**YOUR INSTRUCTIONS**. Only the lines from the beginning of the data below through the line containing "i, FW_CTRL_EN i]⟩" belong in the response, each copied exactly.

**SUPPLIED ENTRIES**.
-- ==== Sys2Proof/Tests/Slice0.lean ====
section
/-!
SUPPORT. The model's own tests: for each clause of each statement a small state and operands that meet its hypotheses, with the
effect evaluated on them; and terms that WellFormed accepts and refuses. Expected values come from the rules of the spec.
-/

namespace Sys2Proof.Tests

open Sys2Proof Sys2Proof.Machine Sys2Proof.Machine.R

set_option maxRecDepth 1000000
set_option Elab.async false

/-- The state at reset, with register fields set. -/
def at_ (l : List (Fld × Nat)) : State := State.reset.puts l

abbrev wReset : State := State.reset

def wStrap (n : Nat) : State :=
  { at_ [(TRIM_STATUS_DONE, 1)] with rst := { State.reset.rst with strapDone := false, strapTries := n } }

/-- The rows of WAKE_TIMER, FW_CTRL and CAST_DATA in the address map. -/
abbrev wTimerRow : RegRow := ⟨"WAKE_TIMER", 6, 0x40000808, 1, 0, 0, 1, 0, 0, .apps, .single, 0, fun _ _ => [WAKE_TIMER_SECONDS]⟩
abbrev wFwRow : RegRow :=
  ⟨"FW_CTRL", 32, 0x40001018, 64, 32, 0, 1, 0, 0, .appsBoot, .single, 3, fun i _ => [FW_CTRL_LOCK i, FW_CTRL_EN i]⟩
abbrev wBankRow : RegRow := ⟨"CAST_DATA", 17, 0x40010108, 1, 0, 0, 1, 0, 0, .nobody, .cast, 3, fun i _ => [CAST_DATA_VALUE i]⟩

/-- A session alone, on a state that asks for no authentication. -/
def withSess0 (x : EcpSession) (s : State) : State :=
  let s := s.put ECP_CTRL_AUTH_REQ 0
  { s with ecp := { s.ecp with sessions := [x] } }

/-- An open UDP session 3 and the SPI session. -/
def withSess (s : State) : State :=
  let s := s.put ECP_CTRL_AUTH_REQ 0
  { s with ecp := { s.ecp with sessions := [{ id := 3, port := 1, ip := 0x0A000001, udp := 5000, devSeq := 7 }, { id := 8 }] } }

abbrev wSess : State := withSess State.reset

/-- The same on an active unit. -/
abbrev wAct : State := withSess (at_ [(PAIR_STATUS_ACTIVE, 1)])

/-- Window 0 of the firewall opens WAKE_TIMER to initiator 0x01. -/
abbrev wEcpReg : State :=
  withSess (at_ [(WAKE_TIMER_SECONDS, 0x3C), (FW_CTRL_EN 0, 1), (FW_BASE_ADDR 0, 0x400008), (FW_LIMIT_ADDR 0, 0x400008),
    (FW_WMASK_LO_MASK 0, 2), (FW_RMASK_LO_MASK 0, 2)])

/-- A NOP request with TAG 9 and no payload. -/
def wNop : List Nat :=
  let h := [0x43, 0x45, 1, 0, 0x00, 0x01, 9, 0, 0, 0, 0, 0, 0, 0, 0, 0]
  h ++ leBytes 4 (crc32c h)

/-- Slot 5 holds an HMAC key enabled for ECP. -/
def wEcpKey : State :=
  { at_ [(KS_SLOT_W0_TYPE 5, 3), (KS_SLOT_W0_USE 5, 1), (KS_SLOT_W1_GEN 5, 1)] with ks := { vals := [(5, List.replicate 32 7)] } }

/-- A 64-bit link frame with its SYNC, its fields from bit 16 on, and the CRC-8 of R200. -/
def wLinkFrame (sync body : Nat) : Nat := sync + body * 2 ^ 16 + revBits 8 (linkCrc (sync + body * 2 ^ 16)) * 2 ^ 56


/-- A running device: every domain on and out of reset, with register fields set. -/
def wRun (l : List (Fld × Nat)) : State :=
  { at_ ((PD_STATUS_ON, 0x3FF) :: l) with rst := { State.reset.rst with held := [], asserted := [] } }

/-- Port 1 up at 1 Gbit/s with its timestamps corrected. -/
abbrev wNet : State := wRun [(ETH_CFG_EN 1, 1), (ETH_CFG_LINK 1, 1), (ETH_CFG_SPEED 1, 2), (ETH_TS_CTRL_CORR_EN 1, 1)]

/-- A network on the air: lane 4 READY on profile 0 at boundary 1001, the network key in slot 5, the join key in slot 6, channel 33 in
every slot, one account that covers the band. -/
def wMac (l : List (Fld × Nat)) : State :=
  { wRun ([(ECP_CTRL_AUTH_REQ, 0), (NET_K0_HI_VALID, 1), (KS_SLOT_W0_TYPE 5, 1), (KS_SLOT_W0_USE 5, 4), (KS_SLOT_W1_GEN 5, 1), (KS_SLOT_W0_TYPE 6, 1),
      (KS_SLOT_W0_USE 6, 4), (KS_SLOT_W1_GEN 6, 1), (MAC_KEYS_NWK_KEY_SLOT, 5), (MAC_KEYS_JOIN_KEY_SLOT, 6), (LANE_CFG_EN 4, 1),
      (LANE_CFG_RATE 4, 1), (LANE_STATUS_STATE 4, 3), (MAC_CTRL_NET_EN, 1), (MAC_CTRL_ASSOC_EN, 1), (PAIR_STATUS_ACTIVE, 1), (ACCT_W0_EN 0, 1),
      (ACCT_W0_CH_HI 0, 78), (ACCT_W0_WEIGHT 0, 256), (ACCT_W2_LIMIT_US 0, 1000000), (ACCT_W3_RESERVE_US 0, 100000)] ++ l) with
    ks := { vals := [(5, List.replicate 16 7), (6, List.replicate 16 9)] }
    boot := { loaded := [4, 5, 6] }
    ecp := { State.reset.ecp with sessions := [{ id := 3, port := 1, ip := 0x0A000001, udp := 5000, devSeq := 7 }] }
    time := { State.reset.time with grid := true, k := 1001, sec := 315964919, gridNs := 100100000000 }
    radio := { chans := (List.range 40).map (fun q => { lane := 4, k := 1001, slot := q, ch := 33 }) } }

/-- The same network `ns` ns after the boundary. -/
def wMacAt (ns : Nat) (l : List (Fld × Nat)) : State := { wMac l with time := { (wMac l).time with fx := (100000000 + ns) * 2 ^ 29 } }

/-- An uplink of address `a` to unit 0 in slot `q` of lane 4 under the network key: header, MSTATE, items, MIC. -/
def wUp (k a q seq mstate : Nat) (items : List Nat) : RxFrame :=
  let p := [2, a, 0xE0] ++ leBytes 2 seq ++ [0, 0, mstate] ++ items
  { lane := 4, k := k, slot := q, rssi := -61, mpdu := p ++ ccmMic (List.replicate 16 7) (nwkNonce k q 4 2 false a) p [] }

/-- A capability record that names profile 0 and 1 byte 12. -/
def wCaps : List Nat := [1, 2, 3, 4, 5, 6, 1, 1, 7, 0, 0, 0, 1] ++ List.replicate 11 0

/-- An association request of an EUI in slot 2 of lane 4 at boundary 1000, under the join key. -/
def wJoin : RxFrame :=
  let p := [3, 0, 0xFF, 0, 0] ++ [9, 8, 7, 6, 5, 4, 3, 2] ++ wCaps
  { lane := 4, k := 1000, slot := 2, rssi := -70, mpdu := p ++ ccmMic (List.replicate 16 9) (joinNonce 1000 4 false 0 [9, 8, 7, 6, 5, 4, 3, 2]) p [] }

/-- The same request with another capability record. -/
def wJoinCaps (caps : List Nat) : RxFrame :=
  let p := [3, 0, 0xFF, 0, 0] ++ [9, 8, 7, 6, 5, 4, 3, 2] ++ caps
  { wJoin with mpdu := p ++ ccmMic (List.replicate 16 9) (joinNonce 1000 4 false 0 [9, 8, 7, 6, 5, 4, 3, 2]) p [] }

/-- A COR item of 16 bytes without satellites, for millisecond 100000 of GPS week 0, its clock valid. -/
def wCor : List Nat := [0x20, 16, 0] ++ [1, 0, 0, 1, 0, 0, 0, 0] ++ leBytes 4 100000 ++ [0, 0, 0, 0]

/-- A member of lane 4, slot 7, address 9, that takes the primary as active. -/
def dMem : MemDev :=
  { eui := [9, 8, 7, 6, 5, 4, 3, 2], caps := wCaps, joinKey := List.replicate 16 9, st := 2, addr := 9, slot0 := (4, 7), slot1 := (4, 7),
    nwkKey := List.replicate 16 7, claim0 := some 2, bellAt := 100000000, clearAt := 100000000, at0 := 100000000 }

/-- A network with one member, number 2. -/
def wMem (d : MemDev) : State := { wMac [] with memDevs := [(2, d)] }

/-- The Bellwether of the primary at boundary `k` on lane 4: claim 4, FLAGS, SSEQ, an ADDR_MAP. -/
def bellBody (k flags sseq map : Nat) : List Nat :=
  leBytes 4 4 ++ leBytes 4 k ++ leBytes 2 0 ++ leBytes 4 (100 * k) ++ leBytes 2 flags ++ [sseq] ++ leBytes 14 0 ++ leBytes 24 map

def wBell (k flags sseq map : Nat) : List Nat :=
  sealMpdu (List.replicate 16 7) (nwkNonce k 0 4 2 true 0xE0) 0 0xE0 (bellBody k flags sseq map) 0

/-- A D1 of the primary at boundary `k` on lane 4 with items. -/
def wDigest (k : Nat) (items : List Nat) : List Nat :=
  sealMpdu (List.replicate 16 7) (nwkNonce k 38 4 2 true 0xE0) 1 0xE0 (leBytes 4 2 ++ [1] ++ items) 0

/-- An accepting response to the request of boundary 1000, on profile 0: address 9, lane 4, slot 7. -/
def respBody : List Nat :=
  [9, 8, 7, 6, 5, 4, 3, 2] ++ [0, 0] ++ ([9, 4, 7] ++ leBytes 2 5 ++ leBytes 8 0 ++ [0x10] ++ leBytes 2 3 ++ leBytes 10 0) ++
    [9, 8, 7, 6, 5, 4, 3, 2] ++ [1] ++ (List.replicate 16 7 ++ List.replicate 16 8 ++ List.replicate 16 6)

def wResp : List Nat := sealMpdu (List.replicate 16 9) (joinNonce 1001 4 true 0 [9, 8, 7, 6, 5, 4, 3, 2]) 4 0xE0 respBody 48

/-- A stop-window frame of the primary at boundary 1001 in slot 7 of lane 4. -/
def wStopFrame (cmd sseq target : Nat) : List Nat :=
  [cmd, sseq, target] ++ ccmMic (List.replicate 16 7) (nwkNonce 1001 7 4 0 true 0xE0) [cmd, sseq, target] []

/-- Channel 9 with a state and its record beside the registers, at boundary `k`. -/
def wCh (st k : Nat) (x : PchState) : State :=
  { withSess (at_ [(PAIR_STATUS_ACTIVE, 1), (PCH_W5_STATE 9, st)]) with
    trk := { pch := [(9, x)] }, time := { State.reset.time with grid := true, k := k } }
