-- ==== Sys2Proof/WellFormed.lean ====
section
/-! DEFINITION. Which instructions and which parameter records are well-formed. The types of Sys2Proof/Syntax.lean
already bound every field but one: the reserved mul has a register index out of range (R89, R93). -/

namespace Sys2Proof

/-- A mul of the reserved row has `e[7:3]` nonzero; with `e[7:3] = 0` the word is the register form (R93 (5)). -/
def Instr.wellFormed : Instr → Bool
  | .mulReserved _ _ e => decide (8 ≤ e.toNat)
  | _ => true

namespace Config

/-- FLAG_BIT is injective (R29). -/
def FlagLayout.injective (l : FlagLayout) : Bool :=
  decide ([l.minus, l.zero, l.carry, l.xtra1, l.xtra2, l.xtra3].Nodup)

/-- The fields of encoding E cover bits 11:0, each bit once, as in the default (R88). DESIGN CHOICE (log 33): the
other layouts it admits are the model's. -/
def MulLayout.wellFormed (l : MulLayout) : Bool :=
  let bits := [l.sg, l.ms, l.ms + 1, l.sel] ++ (List.range 8).map (l.e + ·)
  decide bits.Nodup && bits.all (· < 12)

/-- The ranges R5 gives its parameters. The eight registers are implemented cells (R22; log 29). -/
def Params.wellFormed (p : Params) : Bool :=
  decide (8 ≤ p.dataBytes) && decide (p.dataBytes ≤ 256) && decide (p.codeWords ≤ 256) &&
    decide (3 ≤ p.shiftCountBits) && decide (p.shiftCountBits ≤ 8) && p.flagBit.injective && p.mulLayout.wellFormed

end Config

end Sys2Proof
end

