-- ==== Sys2Proof/Machine/Assembler.lean ====
section
/-! DEFINITION. What an assembler line stands for: the mnemonics, operand forms and special forms of the source's
assembler section, each as the machine instructions it assembles to (R96 to R100, R114 to R120, R136, R166, R186).
Lexical syntax is out of scope (R4 (d)); labels are numbers here (R97). -/

namespace Sys2Proof.Machine

open Sys2Proof.Config

/-- An operand as the assembler writes it (R97). -/
inductive AsmOperand where
  /-- `constant` or `label` -/
  | const (d : Byte)
  /-- `[constant]` or `[label]` -/
  | at (d : Byte)
  /-- `[r0+constant]`; `[r0]` is `[r0+0]` -/
  | r0Rel (d : Byte)
  /-- `[r1+constant]`; `[r1]` is `[r1+0]` -/
  | r1Rel (d : Byte)
  /-- a register name -/
  | reg (r : Reg)
  deriving DecidableEq, Repr

/-- An operand of swap and of a store: every form but a constant (R115, R145). -/
inductive AsmCell where
  | at (d : Byte)
  | r0Rel (d : Byte)
  | r1Rel (d : Byte)
  | reg (r : Reg)
  deriving DecidableEq, Repr

/-- The eight mnemonics of `(shl|shr|rol|rolc|ror|rorc|neg|swapn) rX` (R166). -/
inductive UnaryName where
  | shl
  | shr
  | rol
  | rolc
  | ror
  | rorc
  | neg
  | swapn
  deriving DecidableEq, Repr

/-- The four mnemonics of `(shl|shr|rol|ror) rX, cr` (R166). -/
inductive CrShiftName where
  | shl
  | shr
  | rol
  | ror
  deriving DecidableEq, Repr

/-- The five math mnemonics (R130). -/
inductive MathName where
  | add
  | sub
  | and
  | or
  | xor
  deriving DecidableEq, Repr

/-- One assembler line (R100). -/
inductive AsmLine where
  /-- `mov (r0-r4,flags,pc,lr), source` (R114) -/
  | movLoad (dst : Reg) (src : AsmOperand)
  /-- `mov (constant-store|r0-relative|r1-relative), (r0-r3)` (R115) -/
  | movStore (dst : Loc) (src : GReg)
  /-- `mov lr, pc` (R120) -/
  | movLrPc
  | ret
  | bsub (dst : Byte)
  /-- `bra dst`, with any mov source (R118) -/
  | bra (dst : AsmOperand)
  | halt
  | math (op : MathName) (x : GReg) (src : AsmOperand)
  | inc (x : GReg)
  | dec (x : GReg)
  | not (x : GReg)
  | swap (x : GReg) (cell : AsmCell)
  | unary (op : UnaryName) (x : GReg)
  | shiftCr (op : CrShiftName) (x : GReg)
  | cmp (x : GReg) (src : AsmOperand)
  /-- `setflags mask, values`, each a 6-bit pattern -/
  | setflags (mask val : BitVec 6)
  | setc
  | clc
  | setz
  | clz
  /-- `b<cond> constant` (R190) -/
  | branch (inv : Bool) (c : Cond) (d : Byte)
  /-- `loop (r0-r3), (constant|constant-load|r0-relative|r1-relative)` (R200) -/
  | loop (x : GReg) (src : Src)
  /-- an instruction written with its machine mnemonic and fields, which the source gives no syntax (R100) -/
  | machine (i : Instr)
  deriving DecidableEq, Repr

/-- The source an operand assembles to; a register name is source type 01 at its address (R97, R98). -/
def asmSrc : AsmOperand → Src
  | .const d => .const d
  | .at d => .cell (.abs d)
  | .r0Rel d => .cell (.r0Rel d)
  | .r1Rel d => .cell (.r1Rel d)
  | .reg r => .cell (.abs (regAddr r))

/-- The source of `mov dst, src` at code address `a`: pc as the source of `mov lr, pc` and of `mov pc, pc` is the
instruction's own address, and no read of pc (R97's last row, R119, R120); else as asmSrc. -/
def asmMovSrc (a : Byte) (dst : Reg) (src : AsmOperand) : Src :=
  match dst, src with
  | .lr, .reg .pc => .const a
  | .pc, .reg .pc => .const a
  | _, src => asmSrc src

/-- The data cell an operand assembles to (R97, R98). -/
def asmLoc : AsmCell → Loc
  | .at d => .abs d
  | .r0Rel d => .r0Rel d
  | .r1Rel d => .r1Rel d
  | .reg r => .abs (regAddr r)

/-- `mov r, src` as a load: load0 for r0 to r3, load1 for the others (R98, R114). -/
def asmLoad (r : Reg) (src : Src) : Instr :=
  match r with
  | .r0 => .load0 .r0 src
  | .r1 => .load0 .r1 src
  | .r2 => .load0 .r2 src
  | .r3 => .load0 .r3 src
  | .cr => .load1 .cr src
  | .flags => .load1 .flags src
  | .pc => .load1 .pc src
  | .lr => .load1 .lr src

/-- A math mnemonic (R130). -/
def asmMath (op : MathName) (x : GReg) (src : Src) : Instr :=
  match op with
  | .add => .add x src
  | .sub => .sub x src
  | .and => .and x src
  | .or => .or x src
  | .xor => .xor x src

/-- `op rX` (R166). UNVERIFIED (log 28): a bare shift has count 1 and swapn is rol.n by 4 (D24). -/
def asmUnary (op : UnaryName) (x : GReg) : Instr :=
  match op with
  | .shl => .shlN x (.imm 1)
  | .shr => .shrN x (.imm 1)
  | .rol => .rolN x (.imm 1)
  | .rolc => .rolc x
  | .ror => .rorN x (.imm 1)
  | .rorc => .rorc x
  | .neg => .neg x
  | .swapn => .rolN x (.imm 4)

/-- `op rX, cr` (R166). -/
def asmShiftCr (op : CrShiftName) (x : GReg) : Instr :=
  match op with
  | .shl => .shlCr x
  | .shr => .shrCr x
  | .rol => .rolCr x
  | .ror => .rorCr x

/-- `b<cond> d` (R87, R190). -/
def asmBranch (inv : Bool) (c : Cond) (d : Byte) : Instr :=
  match inv, c with
  | false, .lt => .blt d
  | false, .gt => .bgt d
  | false, .eq => .beq d
  | false, .ca => .bca d
  | false, .mi => .bmi d
  | false, .xt1 => .bxt1 d
  | false, .xt2 => .bxt2 d
  | false, .xt3 => .bxt3 d
  | true, .lt => .bgte d
  | true, .gt => .blte d
  | true, .eq => .bne d
  | true, .ca => .bnc d
  | true, .mi => .bnm d
  | true, .xt1 => .bnx1 d
  | true, .xt2 => .bnx2 d
  | true, .xt3 => .bnx3 d

/-- The 6-bit setflags pattern with only flag `f` set: the operand names `ca` and `eq` (R186). -/
def flagPattern (l : FlagLayout) (f : Flag) : BitVec 6 := (flagMask l f).truncate 6

/-- The instructions a line at code address `a` assembles to (R99, R100). UNVERIFIED (log 27): the constants of
`bsub` and `mov lr, pc` are the spec's D23. -/
def assemble (p : Params) (a : Byte) : AsmLine → List Instr
  | .movLoad dst src => [asmLoad dst (asmMovSrc a dst src)]
  | .movStore dst src => [.store0 src dst]
  | .movLrPc => [asmLoad .lr (asmMovSrc a .lr (.reg .pc))]
  | .ret => [.load1 .pc (.cell (.abs (regAddr .lr)))]
  | .bsub dst => [.load1 .lr (.const (a + 2)), .load1 .pc (.const dst)]
  | .bra dst => [asmLoad .pc (asmMovSrc a .pc dst)]
  | .halt => [asmLoad .pc (asmMovSrc a .pc (.reg .pc))]
  | .math op x src => [asmMath op x (asmSrc src)]
  | .inc x => [.add x (.const 1)]
  | .dec x => [.sub x (.const 1)]
  | .not x => [.xor x (.const 255)]
  | .swap x cell => [.swap x (asmLoc cell)]
  | .unary op x => [asmUnary op x]
  | .shiftCr op x => [asmShiftCr op x]
  | .cmp x src => [.cmp x (asmSrc src)]
  | .setflags mask val => [.setflags mask val]
  | .setc => [.setflags (flagPattern p.flagBit .carry) (flagPattern p.flagBit .carry)]
  | .clc => [.setflags (flagPattern p.flagBit .carry) 0]
  | .setz => [.setflags (flagPattern p.flagBit .zero) (flagPattern p.flagBit .zero)]
  | .clz => [.setflags (flagPattern p.flagBit .zero) 0]
  | .branch inv c d => [asmBranch inv c d]
  | .loop x src => [.loop x src]
  | .machine i => [i]

end Sys2Proof.Machine
end

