-- ==== Sys2Proof/Certificates/Slice0/Obligations.lean ====
section
/-! DEFINITION. The statements for the provers. A cell is a data cell, so that a statement about every cell is about
every register and every byte of memory (R22). SameBut lists the cells that may differ; cell 0x06 is pc. The spec marks
many of its rules as its own decisions (92_eei_decisions.md): where a statement rests on one, its docstring names the
decision and the log entry, and its basis is derived. -/

open Sys2Proof Sys2Proof.Config Sys2Proof.Machine Sys2Proof.Safety

/-! ### Encoding -/

/-- Decoding what the encoder wrote gives every well-formed instruction back, with every operand. The bits of a
format are read most significant first (D2, log 2), and mul has the layout of D15 (log 15). -/
def Obligations.EncodeThenDecodeReturnsTheInstruction : Prop :=
  ∀ i : Instr, i.wellFormed = true → decode params (encode i) = some i

/-- Every 16-bit word decodes to a well-formed instruction, whose encoding is the word with the bits that have no use
cleared (section 9 of 30_encoding.md; that unused bits are ignored is D18, log 18). -/
def Obligations.EveryWordDecodesAndEncodesBack : Prop :=
  ∀ w : Word, ∃ i : Instr, decode params w = some i ∧ i.wellFormed = true ∧ encode i = w &&& ~~~(unusedBits w)

/-- The words that decode to a reserved row are exactly those of the five patterns of 30_encoding.md section 9.
That these are the model's faults is D17 (log 17); the mul pattern is D15 (log 15). -/
def Obligations.ReservedWordsAreExactlyThePatterns : Prop :=
  ∀ (w : Word) (i : Instr), decode params w = some i →
    (isReserved i = true ↔
      w &&& 0xF300#16 = 0x1000#16 ∨ w &&& 0xF300#16 = 0x9000#16 ∨ w &&& 0xF300#16 = 0xA000#16 ∨
      w &&& 0xF0F0#16 = 0xC060#16 ∨ w &&& 0xF0F0#16 = 0xC070#16 ∨
      (w &&& 0xF100#16 = 0xF000#16 ∧ w &&& 0x00F8#16 ≠ 0#16))

/-- Changing bits that have no use leaves the decoded instruction as it is (D18, log 18). -/
def Obligations.UnusedBitsDoNotChangeTheInstruction : Prop :=
  ∀ w m : Word, m &&& unusedBits w = m → decode params (w ^^^ m) = decode params w

/-- Format A: the four fields of the word, the target register of field `b` and the operand of source type `cc`, for
each of its twelve opcodes. A store and swap have no constant form: their words with `cc = 00` are the reserved rows. -/
def Obligations.FormatAFieldsDecode : Prop :=
  ∀ (b cc : Fin 4) (d : Byte),
    let word (op : Nat) : Word := BitVec.ofNat 16 (0x1000 * op + 0x400 * b.val + 0x100 * cc.val + d.toNat)
    let x : GReg := match b with | 0 => .r0 | 1 => .r1 | 2 => .r2 | 3 => .r3
    let y : SReg := match b with | 0 => .cr | 1 => .flags | 2 => .pc | 3 => .lr
    let src : Src := match cc with
      | 0 => .const d | 1 => .cell (.abs d) | 2 => .cell (.r0Rel d) | 3 => .cell (.r1Rel d)
    let storing (cell : Loc → Instr) (reserved : Instr) : Instr := match cc with
      | 0 => reserved | 1 => cell (.abs d) | 2 => cell (.r0Rel d) | 3 => cell (.r1Rel d)
    decode params (word 0) = some (.load0 x src) ∧
    decode params (word 1) = some (storing (.store0 x) (.store0Reserved x d)) ∧
    decode params (word 2) = some (.add x src) ∧
    decode params (word 3) = some (.sub x src) ∧
    decode params (word 4) = some (.and x src) ∧
    decode params (word 5) = some (.or x src) ∧
    decode params (word 6) = some (.xor x src) ∧
    decode params (word 7) = some (.cmp x src) ∧
    decode params (word 8) = some (.load1 y src) ∧
    decode params (word 9) = some (storing (.store1 y) (.store1Reserved y d)) ∧
    decode params (word 10) = some (storing (.swap x) (.swapReserved x d)) ∧
    decode params (word 11) = some (.loop x src)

**EXERCISE OUTPUT**.
-- ==== Sys2Proof/Tests/Slice0.lean ====
section
/-!
SUPPORT. The model's own tests: for each clause of each statement a small state and operands that meet its hypotheses, with the
effect evaluated on them; and terms that WellFormed accepts and refuses. Expected values come from the rules of the spec.
-/

namespace Sys2Proof.Tests

open Sys2Proof Sys2Proof.Machine Sys2Proof.Machine.R

set_option maxRecDepth 1000000
set_option Elab.async false

/-- The state at reset, with register fields set. -/
def at_ (l : List (Fld × Nat)) : State := State.reset.puts l

abbrev wReset : State := State.reset

def wStrap (n : Nat) : State :=
  { at_ [(TRIM_STATUS_DONE, 1)] with rst := { State.reset.rst with strapDone := false, strapTries := n } }

/-- The rows of WAKE_TIMER, FW_CTRL and CAST_DATA in the address map. -/
abbrev wTimerRow : RegRow := ⟨"WAKE_TIMER", 6, 0x40000808, 1, 0, 0, 1, 0, 0, .apps, .single, 0, fun _ _ => [WAKE_TIMER_SECONDS]⟩
abbrev wFwRow : RegRow :=
  ⟨"FW_CTRL", 32, 0x40001018, 64, 32, 0, 1, 0, 0, .appsBoot, .single, 3, fun i _ => [FW_CTRL_LOCK i, FW_CTRL_EN i]⟩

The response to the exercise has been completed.